- _Records to process_
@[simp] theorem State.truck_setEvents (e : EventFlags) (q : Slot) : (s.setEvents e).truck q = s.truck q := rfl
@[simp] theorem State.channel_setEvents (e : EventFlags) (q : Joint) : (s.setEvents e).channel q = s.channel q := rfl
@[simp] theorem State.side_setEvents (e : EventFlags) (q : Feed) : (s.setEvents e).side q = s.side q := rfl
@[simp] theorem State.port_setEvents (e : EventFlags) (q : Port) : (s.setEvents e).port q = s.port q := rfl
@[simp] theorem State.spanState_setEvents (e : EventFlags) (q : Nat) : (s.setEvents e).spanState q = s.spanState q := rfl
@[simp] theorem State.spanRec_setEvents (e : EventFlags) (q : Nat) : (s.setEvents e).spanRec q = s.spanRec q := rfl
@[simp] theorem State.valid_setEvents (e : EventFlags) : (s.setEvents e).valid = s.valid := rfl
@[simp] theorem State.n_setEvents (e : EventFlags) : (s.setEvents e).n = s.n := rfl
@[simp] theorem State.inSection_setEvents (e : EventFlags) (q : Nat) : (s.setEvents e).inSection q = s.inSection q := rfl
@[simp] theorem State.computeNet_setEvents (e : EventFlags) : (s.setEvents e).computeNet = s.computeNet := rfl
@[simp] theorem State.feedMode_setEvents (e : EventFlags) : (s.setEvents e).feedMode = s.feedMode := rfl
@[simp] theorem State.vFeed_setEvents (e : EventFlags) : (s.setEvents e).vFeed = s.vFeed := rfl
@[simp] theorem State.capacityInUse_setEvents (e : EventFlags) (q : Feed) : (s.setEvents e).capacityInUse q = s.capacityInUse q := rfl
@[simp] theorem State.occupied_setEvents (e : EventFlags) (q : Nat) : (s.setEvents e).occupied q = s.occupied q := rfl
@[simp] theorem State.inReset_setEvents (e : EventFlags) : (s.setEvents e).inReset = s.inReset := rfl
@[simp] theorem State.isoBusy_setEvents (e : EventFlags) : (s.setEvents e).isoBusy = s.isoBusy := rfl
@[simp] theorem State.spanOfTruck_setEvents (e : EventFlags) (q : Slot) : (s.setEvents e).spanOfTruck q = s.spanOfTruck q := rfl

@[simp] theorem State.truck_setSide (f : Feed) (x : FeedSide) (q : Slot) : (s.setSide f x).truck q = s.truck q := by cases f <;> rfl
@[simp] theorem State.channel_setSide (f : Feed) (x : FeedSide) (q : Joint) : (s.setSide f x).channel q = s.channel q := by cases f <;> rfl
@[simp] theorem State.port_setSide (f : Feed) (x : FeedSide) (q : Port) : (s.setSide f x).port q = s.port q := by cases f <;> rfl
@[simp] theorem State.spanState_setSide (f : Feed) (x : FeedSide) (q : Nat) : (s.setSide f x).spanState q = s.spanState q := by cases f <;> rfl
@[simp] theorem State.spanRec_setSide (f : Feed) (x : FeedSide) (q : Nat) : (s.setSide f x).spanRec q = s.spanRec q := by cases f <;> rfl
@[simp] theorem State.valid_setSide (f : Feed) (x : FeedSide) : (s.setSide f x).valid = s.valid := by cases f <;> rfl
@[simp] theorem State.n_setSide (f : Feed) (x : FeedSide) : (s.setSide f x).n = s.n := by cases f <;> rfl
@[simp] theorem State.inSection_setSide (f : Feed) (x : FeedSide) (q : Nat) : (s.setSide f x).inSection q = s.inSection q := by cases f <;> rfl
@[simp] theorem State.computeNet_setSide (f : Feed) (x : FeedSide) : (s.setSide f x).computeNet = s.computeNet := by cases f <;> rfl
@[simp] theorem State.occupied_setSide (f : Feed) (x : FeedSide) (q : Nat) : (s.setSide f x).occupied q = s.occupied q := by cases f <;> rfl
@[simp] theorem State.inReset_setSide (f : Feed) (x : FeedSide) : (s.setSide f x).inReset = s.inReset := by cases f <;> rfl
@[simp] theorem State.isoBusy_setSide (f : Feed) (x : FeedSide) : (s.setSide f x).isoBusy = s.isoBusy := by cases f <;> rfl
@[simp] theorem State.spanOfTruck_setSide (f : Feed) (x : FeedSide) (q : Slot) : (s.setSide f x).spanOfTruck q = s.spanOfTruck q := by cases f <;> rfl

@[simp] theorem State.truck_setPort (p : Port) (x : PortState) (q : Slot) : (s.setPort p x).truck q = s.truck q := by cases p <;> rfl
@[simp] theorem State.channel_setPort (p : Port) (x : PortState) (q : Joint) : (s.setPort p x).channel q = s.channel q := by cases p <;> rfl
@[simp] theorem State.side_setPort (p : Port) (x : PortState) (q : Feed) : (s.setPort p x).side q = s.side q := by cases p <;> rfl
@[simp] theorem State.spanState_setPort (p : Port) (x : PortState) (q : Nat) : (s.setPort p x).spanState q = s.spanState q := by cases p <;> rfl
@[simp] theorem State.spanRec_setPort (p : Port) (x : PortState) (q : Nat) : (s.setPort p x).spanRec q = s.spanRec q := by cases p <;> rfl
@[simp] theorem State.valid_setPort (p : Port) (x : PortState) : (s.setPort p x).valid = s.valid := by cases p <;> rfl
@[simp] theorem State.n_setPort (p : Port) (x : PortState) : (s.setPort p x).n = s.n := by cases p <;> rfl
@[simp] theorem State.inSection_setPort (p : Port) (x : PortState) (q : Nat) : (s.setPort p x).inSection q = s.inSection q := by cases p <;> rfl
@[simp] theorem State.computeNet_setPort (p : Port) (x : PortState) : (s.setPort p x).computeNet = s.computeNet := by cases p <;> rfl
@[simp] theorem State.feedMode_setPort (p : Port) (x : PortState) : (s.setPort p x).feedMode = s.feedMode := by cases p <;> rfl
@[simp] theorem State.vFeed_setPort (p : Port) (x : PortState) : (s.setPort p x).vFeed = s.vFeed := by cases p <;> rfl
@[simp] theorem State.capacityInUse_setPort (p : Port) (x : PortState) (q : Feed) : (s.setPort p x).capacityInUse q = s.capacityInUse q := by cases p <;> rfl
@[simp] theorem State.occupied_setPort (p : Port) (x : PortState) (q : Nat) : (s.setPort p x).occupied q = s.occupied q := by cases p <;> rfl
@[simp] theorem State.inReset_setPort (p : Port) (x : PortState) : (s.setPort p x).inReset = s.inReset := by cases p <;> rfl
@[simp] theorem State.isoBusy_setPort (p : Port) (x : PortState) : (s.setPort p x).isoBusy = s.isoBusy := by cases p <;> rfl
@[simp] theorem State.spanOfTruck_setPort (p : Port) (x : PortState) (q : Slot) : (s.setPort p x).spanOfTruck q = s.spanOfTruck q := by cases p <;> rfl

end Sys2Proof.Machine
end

==

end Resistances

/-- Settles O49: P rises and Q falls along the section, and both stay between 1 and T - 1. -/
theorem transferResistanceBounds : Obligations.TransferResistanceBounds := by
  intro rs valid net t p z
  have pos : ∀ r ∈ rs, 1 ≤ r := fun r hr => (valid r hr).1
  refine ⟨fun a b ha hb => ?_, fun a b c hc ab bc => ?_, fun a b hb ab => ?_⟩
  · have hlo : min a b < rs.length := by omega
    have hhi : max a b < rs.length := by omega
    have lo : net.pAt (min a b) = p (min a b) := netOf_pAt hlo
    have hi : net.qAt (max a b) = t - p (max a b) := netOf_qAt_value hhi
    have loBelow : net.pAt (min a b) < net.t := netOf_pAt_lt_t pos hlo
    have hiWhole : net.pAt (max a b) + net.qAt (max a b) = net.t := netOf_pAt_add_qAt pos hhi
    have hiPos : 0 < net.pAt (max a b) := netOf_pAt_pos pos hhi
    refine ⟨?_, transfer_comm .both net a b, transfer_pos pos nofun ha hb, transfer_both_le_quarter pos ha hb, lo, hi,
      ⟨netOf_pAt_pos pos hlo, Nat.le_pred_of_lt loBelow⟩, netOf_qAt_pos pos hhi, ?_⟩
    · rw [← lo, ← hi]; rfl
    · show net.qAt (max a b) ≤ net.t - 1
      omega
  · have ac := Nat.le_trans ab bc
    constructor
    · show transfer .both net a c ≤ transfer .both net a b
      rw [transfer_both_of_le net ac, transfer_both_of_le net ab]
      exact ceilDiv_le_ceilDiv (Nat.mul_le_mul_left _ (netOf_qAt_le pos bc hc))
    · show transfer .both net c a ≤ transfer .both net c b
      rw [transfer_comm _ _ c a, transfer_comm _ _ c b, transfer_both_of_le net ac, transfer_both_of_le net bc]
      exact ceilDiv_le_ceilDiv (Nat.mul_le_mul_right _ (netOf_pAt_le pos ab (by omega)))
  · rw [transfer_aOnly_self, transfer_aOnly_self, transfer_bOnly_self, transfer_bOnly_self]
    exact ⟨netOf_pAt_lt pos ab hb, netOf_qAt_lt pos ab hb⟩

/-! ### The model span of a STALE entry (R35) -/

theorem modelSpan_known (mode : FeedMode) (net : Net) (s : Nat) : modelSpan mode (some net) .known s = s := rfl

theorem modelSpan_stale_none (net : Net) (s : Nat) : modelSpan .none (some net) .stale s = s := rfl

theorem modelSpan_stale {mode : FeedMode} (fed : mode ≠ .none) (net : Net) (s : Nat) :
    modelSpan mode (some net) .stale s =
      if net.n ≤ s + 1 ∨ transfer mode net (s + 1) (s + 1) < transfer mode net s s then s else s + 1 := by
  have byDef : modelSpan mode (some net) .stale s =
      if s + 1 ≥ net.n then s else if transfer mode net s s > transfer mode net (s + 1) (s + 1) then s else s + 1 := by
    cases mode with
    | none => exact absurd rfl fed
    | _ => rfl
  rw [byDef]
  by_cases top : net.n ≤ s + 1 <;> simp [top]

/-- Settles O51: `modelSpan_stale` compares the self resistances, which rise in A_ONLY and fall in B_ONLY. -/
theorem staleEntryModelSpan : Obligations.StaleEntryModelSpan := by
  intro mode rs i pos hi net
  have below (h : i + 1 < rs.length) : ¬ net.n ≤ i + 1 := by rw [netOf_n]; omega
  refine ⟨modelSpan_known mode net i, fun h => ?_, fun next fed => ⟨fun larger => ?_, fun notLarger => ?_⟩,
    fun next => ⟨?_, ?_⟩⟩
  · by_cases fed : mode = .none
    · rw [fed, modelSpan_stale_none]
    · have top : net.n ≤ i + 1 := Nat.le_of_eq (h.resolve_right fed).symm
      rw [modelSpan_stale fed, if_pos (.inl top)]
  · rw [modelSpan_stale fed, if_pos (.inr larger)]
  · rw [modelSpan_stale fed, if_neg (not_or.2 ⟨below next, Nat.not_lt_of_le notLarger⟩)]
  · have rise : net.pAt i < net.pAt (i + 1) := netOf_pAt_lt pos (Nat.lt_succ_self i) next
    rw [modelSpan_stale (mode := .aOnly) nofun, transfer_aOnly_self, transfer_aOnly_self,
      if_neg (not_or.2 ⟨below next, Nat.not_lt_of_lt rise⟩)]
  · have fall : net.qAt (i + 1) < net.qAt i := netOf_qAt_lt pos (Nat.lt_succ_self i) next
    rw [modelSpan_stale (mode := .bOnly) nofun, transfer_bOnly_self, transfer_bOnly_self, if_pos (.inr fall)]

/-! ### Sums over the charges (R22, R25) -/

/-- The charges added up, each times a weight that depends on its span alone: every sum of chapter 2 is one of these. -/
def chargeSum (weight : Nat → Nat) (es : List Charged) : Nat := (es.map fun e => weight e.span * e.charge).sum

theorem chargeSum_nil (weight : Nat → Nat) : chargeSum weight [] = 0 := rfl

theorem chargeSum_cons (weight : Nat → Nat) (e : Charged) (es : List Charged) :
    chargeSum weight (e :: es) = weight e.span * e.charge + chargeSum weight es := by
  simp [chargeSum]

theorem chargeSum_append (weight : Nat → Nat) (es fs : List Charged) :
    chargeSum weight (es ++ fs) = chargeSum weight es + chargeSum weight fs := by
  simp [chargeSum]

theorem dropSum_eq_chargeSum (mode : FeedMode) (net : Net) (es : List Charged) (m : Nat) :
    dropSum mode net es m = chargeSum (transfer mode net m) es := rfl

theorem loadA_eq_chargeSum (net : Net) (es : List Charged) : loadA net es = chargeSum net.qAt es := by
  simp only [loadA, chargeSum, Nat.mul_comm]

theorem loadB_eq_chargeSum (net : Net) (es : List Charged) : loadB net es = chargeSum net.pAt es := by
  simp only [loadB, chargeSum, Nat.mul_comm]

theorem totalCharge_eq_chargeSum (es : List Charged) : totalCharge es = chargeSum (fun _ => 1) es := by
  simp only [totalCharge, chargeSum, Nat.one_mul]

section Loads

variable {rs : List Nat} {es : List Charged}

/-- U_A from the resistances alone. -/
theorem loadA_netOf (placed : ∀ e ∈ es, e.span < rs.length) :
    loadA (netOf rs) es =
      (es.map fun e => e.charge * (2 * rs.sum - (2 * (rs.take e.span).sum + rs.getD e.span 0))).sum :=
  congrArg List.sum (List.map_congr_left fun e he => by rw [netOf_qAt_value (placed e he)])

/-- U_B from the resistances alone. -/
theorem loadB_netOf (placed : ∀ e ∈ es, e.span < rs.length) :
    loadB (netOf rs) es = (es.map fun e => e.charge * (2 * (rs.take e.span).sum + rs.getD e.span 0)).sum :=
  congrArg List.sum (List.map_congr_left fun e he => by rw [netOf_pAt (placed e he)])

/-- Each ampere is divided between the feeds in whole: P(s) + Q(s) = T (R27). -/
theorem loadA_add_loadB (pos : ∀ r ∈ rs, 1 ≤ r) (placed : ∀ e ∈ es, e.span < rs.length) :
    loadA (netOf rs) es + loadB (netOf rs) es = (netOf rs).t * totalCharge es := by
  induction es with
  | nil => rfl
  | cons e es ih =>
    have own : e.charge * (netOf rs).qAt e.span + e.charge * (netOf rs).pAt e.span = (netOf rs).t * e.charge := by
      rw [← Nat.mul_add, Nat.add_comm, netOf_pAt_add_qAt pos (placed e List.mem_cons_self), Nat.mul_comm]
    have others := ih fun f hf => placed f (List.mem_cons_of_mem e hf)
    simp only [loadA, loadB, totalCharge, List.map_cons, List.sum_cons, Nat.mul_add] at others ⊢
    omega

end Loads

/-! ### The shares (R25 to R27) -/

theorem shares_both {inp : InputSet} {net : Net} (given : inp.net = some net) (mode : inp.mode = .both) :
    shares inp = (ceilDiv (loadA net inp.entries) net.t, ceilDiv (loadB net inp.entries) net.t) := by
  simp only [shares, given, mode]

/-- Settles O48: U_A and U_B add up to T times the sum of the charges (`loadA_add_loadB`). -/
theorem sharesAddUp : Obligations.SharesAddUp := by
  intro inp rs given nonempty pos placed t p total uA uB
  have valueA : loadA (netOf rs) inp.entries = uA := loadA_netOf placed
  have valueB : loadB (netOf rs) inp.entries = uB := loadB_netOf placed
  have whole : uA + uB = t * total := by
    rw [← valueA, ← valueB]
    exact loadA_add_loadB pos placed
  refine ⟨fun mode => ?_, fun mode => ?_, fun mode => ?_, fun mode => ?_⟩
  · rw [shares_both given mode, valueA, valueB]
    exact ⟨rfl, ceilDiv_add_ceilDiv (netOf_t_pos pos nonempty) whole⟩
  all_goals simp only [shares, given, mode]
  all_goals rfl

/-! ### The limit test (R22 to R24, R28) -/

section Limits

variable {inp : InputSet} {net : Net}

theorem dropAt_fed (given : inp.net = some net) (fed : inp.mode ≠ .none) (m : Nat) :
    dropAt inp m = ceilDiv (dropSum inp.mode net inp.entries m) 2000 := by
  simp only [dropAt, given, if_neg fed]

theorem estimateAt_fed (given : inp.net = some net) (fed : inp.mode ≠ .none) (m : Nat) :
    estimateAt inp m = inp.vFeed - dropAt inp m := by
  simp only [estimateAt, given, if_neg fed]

- _Activity_
Which lines in the records above contain the string "spanRec"? Copy each one.

- _Response below_
@[simp] theorem State.spanRec_setEvents (e : EventFlags) (q : Nat) : (s.setEvents e).spanRec q = s.spanRec q := rfl
@[simp] theorem State.spanRec_setSide (f : Feed) (x : FeedSide) (q : Nat) : (s.setSide f x).spanRec q = s.spanRec q := by cases f <;> rfl
@[simp] theorem State.spanRec_setPort (p : Port) (x : PortState) (q : Nat) : (s.setPort p x).spanRec q = s.spanRec q := by cases p <;> rfl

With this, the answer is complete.